Monday 4 July 2011

Advice to PhD students #3: deadlines and time management

My third piece of advice: set your own deadlines, make sure you meet them, and manage your time.

When you embark upon a PhD, especially if you're doing one earlier rather than later in life, you may feel that the process is extremely open-ended compared to what you've previously encountered. In fact, depending on how demanding your supervisor is, you may even feel like you're not being told what to do at all. During your undergraduate and masters degrees, and in the workplace, you would have mostly been used to other people telling you when something has to be completed by, whether that involves handing in a piece of coursework or getting something shipped to a customer. The PhD process is very different.

At the most abstract level, the PhD process looks something like this if you're in the UK:

  1. Start PhD.
  2. Some amount of time passes between 2-n years.
  3. Hand in thesis.
Some informal discussion with people who have succeeded say that the process goes something like this instead (in an ideal world):

  1. Start PhD.
  2. Spend time reviewing the literature in your area of interest to see what has been done, and more importantly, what hasn't been done. Produce literature review chapter. (1 year)
  3. Decide on what your project will be, start planning out ideas, get them verified by supervisor, start initial experiments and data collection. (1 year)
  4. Finish experimenting, coding or theorising and start getting some results together. (1 year)
  5. Write up the thesis. (1 year)
  6. Hand in thesis.
My experience was a little different to this. Firstly, my literature review period took a lot less than 1 year, but this was mostly because I joined a project where there was a very clear portion of work to be done, so I didn't spend ages finding a niche in the market. Also, I wrote everything up as I went along (more on that in a later post) so that final "write up thesis" stage was more like "copy and paste a whole load of things together".

Still, deadlines 1 year apart are not that easy to get motivated about. You need to set yourself deadlines that are short-term enough so that you get fired up to meet them, but also have just enough work so that 1) you don't get bored and 2) you don't burn out quickly. It's a marathon rather than a sprint, after all. I found it best to work in weekly deadlines that ended the day before I met with my supervisor for our progress meeting. This way I was motivated to have something good to show which I could receive some praise for, and then the feedback from the meeting could drive next week's deadlines.

For example, in your first year when you start out, you might want to set yourself 3-5 papers to read a week, and your goal is to write a 500 word summary of each one, of which you talk through with your supervisor. You could continue this until you start to see where there is a gap in the market in which your own research could be done. This deadline is also nice because it's easy to chunk that work into daily portions as well, such as one paper and 500 word segment a day. If you're in your second year and deep into programming, then it might be worthwhile to dedicate four days a week to coding and debugging, and one day a week for writing up what you've been doing.
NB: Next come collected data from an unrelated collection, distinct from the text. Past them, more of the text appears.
-- ==== Sys2Proof/Syntax.lean ====
section
/-! DEFINITION. The rows of spec/opcode_table.json as one inductive type, one constructor a row, and one cycle's input (30_encoding.md R80 to R83). -/

namespace Sys2Proof

/-- The rows of the opcode table.
Format S rows are sample beats (R80), format B rows are the read or the write part of a bus command
(R81), format F rows are the FrameDecoder handlers, selected by `fd_state` (R83).
A write row carries `wdata`; an unmapped or misaligned access carries its address.
Bits a row ignores (the level of `NOS`, the address and data of `NOP`, the data of a read) are no operands. -/
inductive Instr where
  -- format S (R124)
  | smpD
  | smpR
  | nos
  -- format B, idle (R221)
  | nop
  -- format B, the fourteen registers (R223 to R237)
  | rdId
  | wrId (wdata : Word)
  | rdCtrl
  | wrCtrl (wdata : Word)
  | rdStatus
  | wrStatus (wdata : Word)
  | rdBitWidth
  | wrBitWidth (wdata : Word)
  | rdSpOffset
  | wrSpOffset (wdata : Word)
  | rdSampleIdx
  | wrSampleIdx (wdata : Word)
  | rdBitIdx
  | wrBitIdx (wdata : Word)
  | rdAnchorSample
  | wrAnchorSample (wdata : Word)
  | rdAnchorBit
  | wrAnchorBit (wdata : Word)
  | rdNextSp
  | wrNextSp (wdata : Word)
  | rdFrame
  | wrFrame (wdata : Word)
  | rdOffsets
  | wrOffsets (wdata : Word)
  | rdAcc
  | wrAcc (wdata : Word)
  | rdFieldStart
  | wrFieldStart (wdata : Word)
  -- format B, unmapped aligned addresses (R66)
  | rdUnmapped38 (addr : RegAddr)
  | wrUnmapped38 (addr : RegAddr) (wdata : Word)
  | rdUnmapped40 (addr : RegAddr)
  | wrUnmapped40 (addr : RegAddr) (wdata : Word)
  | rdUnmapped80 (addr : RegAddr)
  | wrUnmapped80 (addr : RegAddr) (wdata : Word)
  -- format B, misaligned addresses (R65)
  | rdMisaligned01 (addr : RegAddr)
  | wrMisaligned01 (addr : RegAddr) (wdata : Word)
  | rdMisaligned10 (addr : RegAddr)
  | wrMisaligned10 (addr : RegAddr) (wdata : Word)
  | rdMisaligned11 (addr : RegAddr)
  | wrMisaligned11 (addr : RegAddr) (wdata : Word)
  -- format F (R170 to R188, R83)
  | fdAwaitSof
  | fdSof
  | fdId
  | fdCtrl
  | fdLen
  | fdData
  | fdCrc
  | fdCrcDel
  | fdAck
  | fdAckDel
  | fdEof
  | fdReserved11
  | fdReserved12 (code : FdCode)
  deriving DecidableEq, Repr

/-- The words an instruction is encoded in: a cycle word for formats S and B (R82), the `fd_state`
code for format F (R83). -/
inductive RowWord where
  | cycle (word : CycleWord)
  | handler (code : FdCode)
  deriving DecidableEq, Repr

/-- One cycle's input `{rst, S, B}` (R221): the reset pin and the cycle word of R82. -/
structure CycleInput where
  rst : Bool
  word : CycleWord
  deriving DecidableEq, Repr

/-- The idle cycle: no reset, `NOS`, `NOP`. -/
def CycleInput.idle : CycleInput := ⟨false, 0#44⟩

end Sys2Proof
end

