/-- What an accepted sample does to the FrameDecoder in the DATA, CRC, CRC_DEL, ACK, ACK_DEL and EOF states: the
span of a completed byte or field, its warning and the next state, and the frame end (R180, R183 to R188). -/
def Obligations.DataAndTrailerFieldsInTheSampleStep : Prop :=
  ∀ (s t : State) (L : Level) (v : Word), s.Inv → s.en = true → s.cfgErr = false → s.bsState = .sync →
    sp s s.rawIdx = s.sampIdx → ¬(10 < s.rawIdx.toNat ∧ s.rawIdx.toNat % 5 = 4) →
    exec (smpRow L) s = .next t → v = (s.acc <<< 1) ||| L.setWidth 32 →
    (s.fdState = 5#4 → (s.logIdx.toNat - 32) % 8 ≠ 7 →
      t.outFs = s.outFs ∧ t.byteCnt = s.byteCnt ∧ t.outWn = s.outWn) ∧
    (s.fdState = 5#4 → (s.logIdx.toNat - 32) % 8 = 7 →
      (∃ x : Word, t.outFs = some ⟨.data, s.fldStart, s.sampIdx, x⟩ ∧
        x.toNat = 256 * s.byteCnt.toNat + v.toNat % 256) ∧
      t.byteCnt.toNat = s.byteCnt.toNat + 1 ∧ t.outWn = s.outWn) ∧
    (s.fdState = 5#4 → t.fdState = if s.logIdx = s.lastData then 6#4 else 5#4) ∧
    (s.fdState = 6#4 → s.logIdx.toNat ≠ s.lastData.toNat + s.crcLen.toNat →
      t.outFs = s.outFs ∧ t.outWn = s.outWn ∧ t.fdState = 6#4) ∧
    (s.fdState = 6#4 → s.logIdx.toNat = s.lastData.toNat + s.crcLen.toNat →
      (∃ x : Word, t.outFs = some ⟨.crc, s.fldStart, s.sampIdx, x⟩ ∧
        x.toNat = v.toNat % 2 ^ s.crcLen.toNat) ∧
      t.outWn = s.outWn ∧ t.fdState = 7#4) ∧
    (s.fdState = 7#4 →
      t.outFs = some ⟨.crcDel, s.sampIdx, s.sampIdx, L.setWidth 32⟩ ∧
      t.outWn = (if L = 0#1 then some ⟨.crcDelDominant, s.sampIdx, s.sampIdx⟩ else s.outWn) ∧
      t.fdState = 8#4) ∧
    (s.fdState = 8#4 →
      t.outFs = some ⟨.ack, s.sampIdx, s.sampIdx, L.setWidth 32⟩ ∧
      t.outWn = (if L = 1#1 then some ⟨.notAcknowledged, s.sampIdx, s.sampIdx⟩ else s.outWn) ∧
      t.fdState = 9#4) ∧
    (s.fdState = 9#4 →
      t.outFs = some ⟨.ackDel, s.sampIdx, s.sampIdx, L.setWidth 32⟩ ∧
      t.outWn = (if L = 0#1 then some ⟨.ackDelDominant, s.sampIdx, s.sampIdx⟩ else s.outWn) ∧
      t.fdState = 10#4) ∧
    (s.fdState = 10#4 →
      t.outWn = if L = 0#1 then some ⟨.eofDominant, s.sampIdx, s.sampIdx⟩ else s.outWn) ∧
    (s.fdState = 10#4 → s.logIdx.toNat ≠ s.lastData.toNat + s.crcLen.toNat + 10 →
      t.outFs = s.outFs ∧ t.fdState = 10#4) ∧
    (s.fdState = 10#4 → s.logIdx.toNat = s.lastData.toNat + s.crcLen.toNat + 10 →
      t = { State.reset with
            en := s.en
            cfgErr := s.cfgErr
            bitWidth := s.bitWidth
            spOffset := s.spOffset
            anchorS := s.anchorS
            anchorB := s.anchorB
            sampIdx := s.sampIdx + 1#32
            prevLevel := L
            outBm := some (markOf .ordinary L s)
            outFs := some ⟨.eof, s.fldStart, s.sampIdx, v &&& 0x7F#32⟩
            outWn := if L = 0#1 then some ⟨.eofDominant, s.sampIdx, s.sampIdx⟩ else s.outWn
            rdata := s.rdata
            inputs := s.inputs })

/-! ### The FrameDecoder's rows (42_frame_decoder.md)

A handler row alone: its operands are `bitIndex s` (`i`), `bitLevel s` (`L`) and `s.sampIdx` (`n`), where the
MODEL reads them in the state (log entry 3). -/

/-- FD.AWAIT_SOF: the frame begins, and nothing but `fd_state` changes. -/
def Obligations.AwaitSofHandler : Prop :=
  ∀ s : State, exec .fdAwaitSof s = .next { s with fdState := 1#4 }

/-- Accumulation: the first bit of the field the FrameDecoder is in loads `acc` and `fld_start`, every other bit
shifts into `acc`; nothing else changes. The state each field start belongs to is the MODEL's reading
(log entry 4). -/
def Obligations.AccumulationLoadsAndShifts : Prop :=
  ∀ (s : State) (i e : Nat), i = (bitIndex s).toNat → e = s.lastData.toNat + s.crcLen.toNat →
    ((s.fdState = 1#4 ∧ i = 0) ∨ (s.fdState = 2#4 ∧ i = 10) ∨ (s.fdState = 3#4 ∧ i = 24) ∨
        (s.fdState = 4#4 ∧ i = 28) ∨ (s.fdState = 5#4 ∧ i % 8 = 0) ∨
        (s.fdState = 6#4 ∧ i = s.lastData.toNat + 1) ∨ (s.fdState = 7#4 ∧ i = e + 1) ∨
        (s.fdState = 8#4 ∧ i = e + 2) ∨ (s.fdState = 9#4 ∧ i = e + 3) ∨ (s.fdState = 10#4 ∧ i = e + 4) →
      ∃ a : Word, accumulate s = { s with fldStart := s.sampIdx, acc := a } ∧
        a.toNat = (bitLevel s).toNat) ∧
    (¬((s.fdState = 1#4 ∧ i = 0) ∨ (s.fdState = 2#4 ∧ i = 10) ∨ (s.fdState = 3#4 ∧ i = 24) ∨
        (s.fdState = 4#4 ∧ i = 28) ∨ (s.fdState = 5#4 ∧ i % 8 = 0) ∨
        (s.fdState = 6#4 ∧ i = s.lastData.toNat + 1) ∨ (s.fdState = 7#4 ∧ i = e + 1) ∨
        (s.fdState = 8#4 ∧ i = e + 2) ∨ (s.fdState = 9#4 ∧ i = e + 3) ∨ (s.fdState = 10#4 ∧ i = e + 4)) →
      ∃ a : Word, accumulate s = { s with acc := a } ∧
        a.toNat = (2 * s.acc.toNat + (bitLevel s).toNat) % 2 ^ 32)
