-- ==== Sys2Proof/Laws/State.lean ====
section
/-! SUPPORT. What each named update of the state leaves in each field: one lemma per field per update, so that no proof unfolds a record update. -/

namespace Sys2Proof.Machine

open Sys2Proof

/-! ### takeInput -/

@[simp] theorem takeInput_en (s : State) : (takeInput s).en = s.en := rfl
@[simp] theorem takeInput_cfgErr (s : State) : (takeInput s).cfgErr = s.cfgErr := rfl
@[simp] theorem takeInput_bitWidth (s : State) : (takeInput s).bitWidth = s.bitWidth := rfl
@[simp] theorem takeInput_spOffset (s : State) : (takeInput s).spOffset = s.spOffset := rfl
@[simp] theorem takeInput_anchorS (s : State) : (takeInput s).anchorS = s.anchorS := rfl
@[simp] theorem takeInput_anchorB (s : State) : (takeInput s).anchorB = s.anchorB := rfl
@[simp] theorem takeInput_bsState (s : State) : (takeInput s).bsState = s.bsState := rfl
@[simp] theorem takeInput_sampIdx (s : State) : (takeInput s).sampIdx = s.sampIdx := rfl
@[simp] theorem takeInput_prevLevel (s : State) : (takeInput s).prevLevel = s.prevLevel := rfl
@[simp] theorem takeInput_rawIdx (s : State) : (takeInput s).rawIdx = s.rawIdx := rfl
@[simp] theorem takeInput_win (s : State) : (takeInput s).win = s.win := rfl
@[simp] theorem takeInput_logIdx (s : State) : (takeInput s).logIdx = s.logIdx := rfl
@[simp] theorem takeInput_fdState (s : State) : (takeInput s).fdState = s.fdState := rfl
@[simp] theorem takeInput_acc (s : State) : (takeInput s).acc = s.acc := rfl
@[simp] theorem takeInput_fldStart (s : State) : (takeInput s).fldStart = s.fldStart := rfl
@[simp] theorem takeInput_fmt (s : State) : (takeInput s).fmt = s.fmt := rfl
@[simp] theorem takeInput_ctrl4 (s : State) : (takeInput s).ctrl4 = s.ctrl4 := rfl
@[simp] theorem takeInput_dlc (s : State) : (takeInput s).dlc = s.dlc := rfl
@[simp] theorem takeInput_nbytes (s : State) : (takeInput s).nbytes = s.nbytes := rfl
@[simp] theorem takeInput_byteCnt (s : State) : (takeInput s).byteCnt = s.byteCnt := rfl
@[simp] theorem takeInput_crcLen (s : State) : (takeInput s).crcLen = s.crcLen := rfl
@[simp] theorem takeInput_lastData (s : State) : (takeInput s).lastData = s.lastData := rfl
@[simp] theorem takeInput_outBm (s : State) : (takeInput s).outBm = s.outBm := rfl
@[simp] theorem takeInput_outFs (s : State) : (takeInput s).outFs = s.outFs := rfl
@[simp] theorem takeInput_outWn (s : State) : (takeInput s).outWn = s.outWn := rfl
@[simp] theorem takeInput_rdata (s : State) : (takeInput s).rdata = s.rdata := rfl
@[simp] theorem takeInput_inputs (s : State) : (takeInput s).inputs = s.inputs.tail := rfl
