-- ==== Sys2Proof/Laws/Ops.lean ====
section
/-! SUPPORT. What each shared operation can do, said once: sequencing, register writes, the end-of-frame and disable values. -/

namespace Sys2Proof.Machine

open Sys2Proof

/-! ### Sequencing -/

@[simp] theorem andThen_next (s : State) (f : State → Result) : andThen (.next s) f = f s := rfl

@[simp] theorem andThen_fault (r : Fault) (f : State → Result) : andThen (.fault r) f = .fault r := rfl

@[simp] theorem andThen_refused (r : Refusal) (f : State → Result) :
    andThen (.refused r) f = .refused r := rfl

/-- A sequence answers next exactly through a middle state. -/
theorem andThen_eq_next {o : Result} {f : State → Result} {t : State} :
    andThen o f = .next t ↔ ∃ s, o = .next s ∧ f s = .next t := by
  cases o <;> simp

/-- A sequence refuses in its first part or in its second. -/
theorem andThen_eq_refused {o : Result} {f : State → Result} {r : Refusal} :
    andThen o f = .refused r ↔ o = .refused r ∨ ∃ s, o = .next s ∧ f s = .refused r := by
  cases o <;> simp

theorem andThen_assoc (o : Result) (f g : State → Result) :
    andThen (andThen o f) g = andThen o fun s => andThen (f s) g := by
  cases o <;> rfl

@[simp] theorem runRows_nil (s : State) : runRows [] s = .next s := rfl

@[simp] theorem runRows_cons (i : Instr) (is : List Instr) (s : State) :
    runRows (i :: is) s = andThen (exec i s) (runRows is) := rfl

/-! ### Records -/

/-- A warning changes the warning record alone, and only where its condition holds (R251). -/
theorem emitWarningIf_eq (c : Bool) (code : WarningCode) (a b : Word) (s : State) :
    emitWarningIf c code a b s = { s with outWn := if c then some ⟨code, a, b⟩ else s.outWn } := by
  cases c <;> rfl

/-! ### Register writes -/

/-- Everything a CTRL write can do (R224). -/
theorem ctrlWrite_cases (v : Word) (s : State) :
    (v.extractLsb' 0 1 = 0#1 ∧ ctrlWrite v s = disable s) ∨
    (v.extractLsb' 0 1 ≠ 0#1 ∧ s.en = true ∧ ctrlWrite v s = s) ∨
    (v.extractLsb' 0 1 ≠ 0#1 ∧ s.en = false ∧ tooNarrow s.bitWidth = true ∧
      ctrlWrite v s = { s with en := true, cfgErr := true }) ∨
    (v.extractLsb' 0 1 ≠ 0#1 ∧ s.en = false ∧ tooNarrow s.bitWidth = false ∧
      ctrlWrite v s = { s with en := true }) := by
  unfold ctrlWrite enable raiseConfigError
  by_cases h : v.extractLsb' 0 1 = 0#1
  · exact .inl ⟨h, by simp [h]⟩
  · cases he : s.en <;> cases hw : tooNarrow s.bitWidth <;> simp [h]

/-- Everything a register write can do (R237). -/
theorem regWrite_cases (a : RegAddr) (v : Word) (s : State) :
    regWrite a v s = s ∨
    (a = addrCtrl ∧ regWrite a v s = ctrlWrite v s) ∨
    (a = addrBitWidth ∧ s.en = false ∧ regWrite a v s = { s with bitWidth := v }) ∨
    (a = addrSpOffset ∧ s.en = false ∧ regWrite a v s = { s with spOffset := v }) := by
  unfold regWrite bitWidthWrite spOffsetWrite
  split
  · exact .inl rfl
  · split
    · rename_i h; exact .inr (.inl ⟨h, rfl⟩)
    · split
      · rename_i h
        cases he : s.en
        · exact .inr (.inr (.inl ⟨h, by simp⟩))
        · exact .inl (by simp)
      · split
        · rename_i h
          cases he : s.en
          · exact .inr (.inr (.inr ⟨h, by simp⟩))
          · exact .inl (by simp)
        · exact .inl rfl

/-- A frame end repeated changes nothing more. -/
@[simp] theorem frameEnd_frameEnd (s : State) : frameEnd (frameEnd s) = frameEnd s := rfl

/-- A datapath reset repeated changes nothing more (R224). -/
@[simp] theorem datapathReset_datapathReset (s : State) :
    datapathReset (datapathReset s) = datapathReset s := rfl

/-- A reset datapath is in particular as a frame end leaves it. -/
@[simp] theorem frameEnd_datapathReset (s : State) : frameEnd (datapathReset s) = datapathReset s := rfl

/-- The datapath of a state that a disable has left is at its reset values (R281). -/
@[simp] theorem datapathReset_disable (s : State) : datapathReset (disable s) = disable s := rfl

@[simp] theorem frameEnd_disable (s : State) : frameEnd (disable s) = disable s := rfl

end Sys2Proof.Machine
end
The most important thing is making your deadlines matter. I touched upon one way of doing this in the previous post, and that is using your supervisor. At every meeting you have, give your supervisor the list of deadlines that you want to have completed by next time, and ask them to hold you to these. Then, you're letting them down as well as yourself if you don't get them done. I used to print all of mine out once a week and stick them on the wall above my desk. This way everyone else in the lab could see them as well as myself, and it was also very satisfying scribbling things out in red pen when I'd got one of them done. Another great way of making deadlines matter is finding out when the relevant conferences and workshops are in your field, and then planning your work around these, trying your best to get something done and written up for submission. Even if papers get rejected, you'll get great feedback from the research leaders in your area of which you can then incorporate into your own work. I'll talk about this more next time.

Research is irritating in that you often have a lot of different things going on at once: programming to do, bugs to fix, papers to write, papers to read and so on. I experimented with lots of different ways of keeping a todo list, and the one I found the most successful was the one that Randy Pausch talked about, which is from Steven R Covey's 7 Habits of Highly Effective People.


The entire video is long and touches on many other things, but it's well worth watching. If you don't have time to watch it (but you should watch it), then you organise the things you have on your todo list into four sections. This is what Randy talks about at 20:54.
  1. Important things due soon.
  2. Important things not due soon.
  3. Unimportant things due soon.
  4. Unimportant things not due soon.
At a given time, you keep working on 1) the important things due soon. Now, the key point is this: once you've finished with 1), where do you go? A lot of people say that the next thing to work on is the unimportant things due soon. However, that's wrong. Once you've done all of your important things due soon, you do the important things not due soon. Hopefully, all of the unimportant things just get ignored, and just drop off into the bottomless pit where they don't bother you ever again. You buy back time by spending less time doing unimportant things, and more time doing the important things sooner. This works for me really well.

What are you going to achieve this year in your PhD? What do you need to do each quarter to get this done? What does this quarter need done each month? Each week? Each day? Break up your tasks, get them written down in order of importance, tell other people about them, make yourself accountable and then get stuff done. Have fun crossing off the things that aren't important as time goes on. It's a great feeling. 

How are you managing your time right now?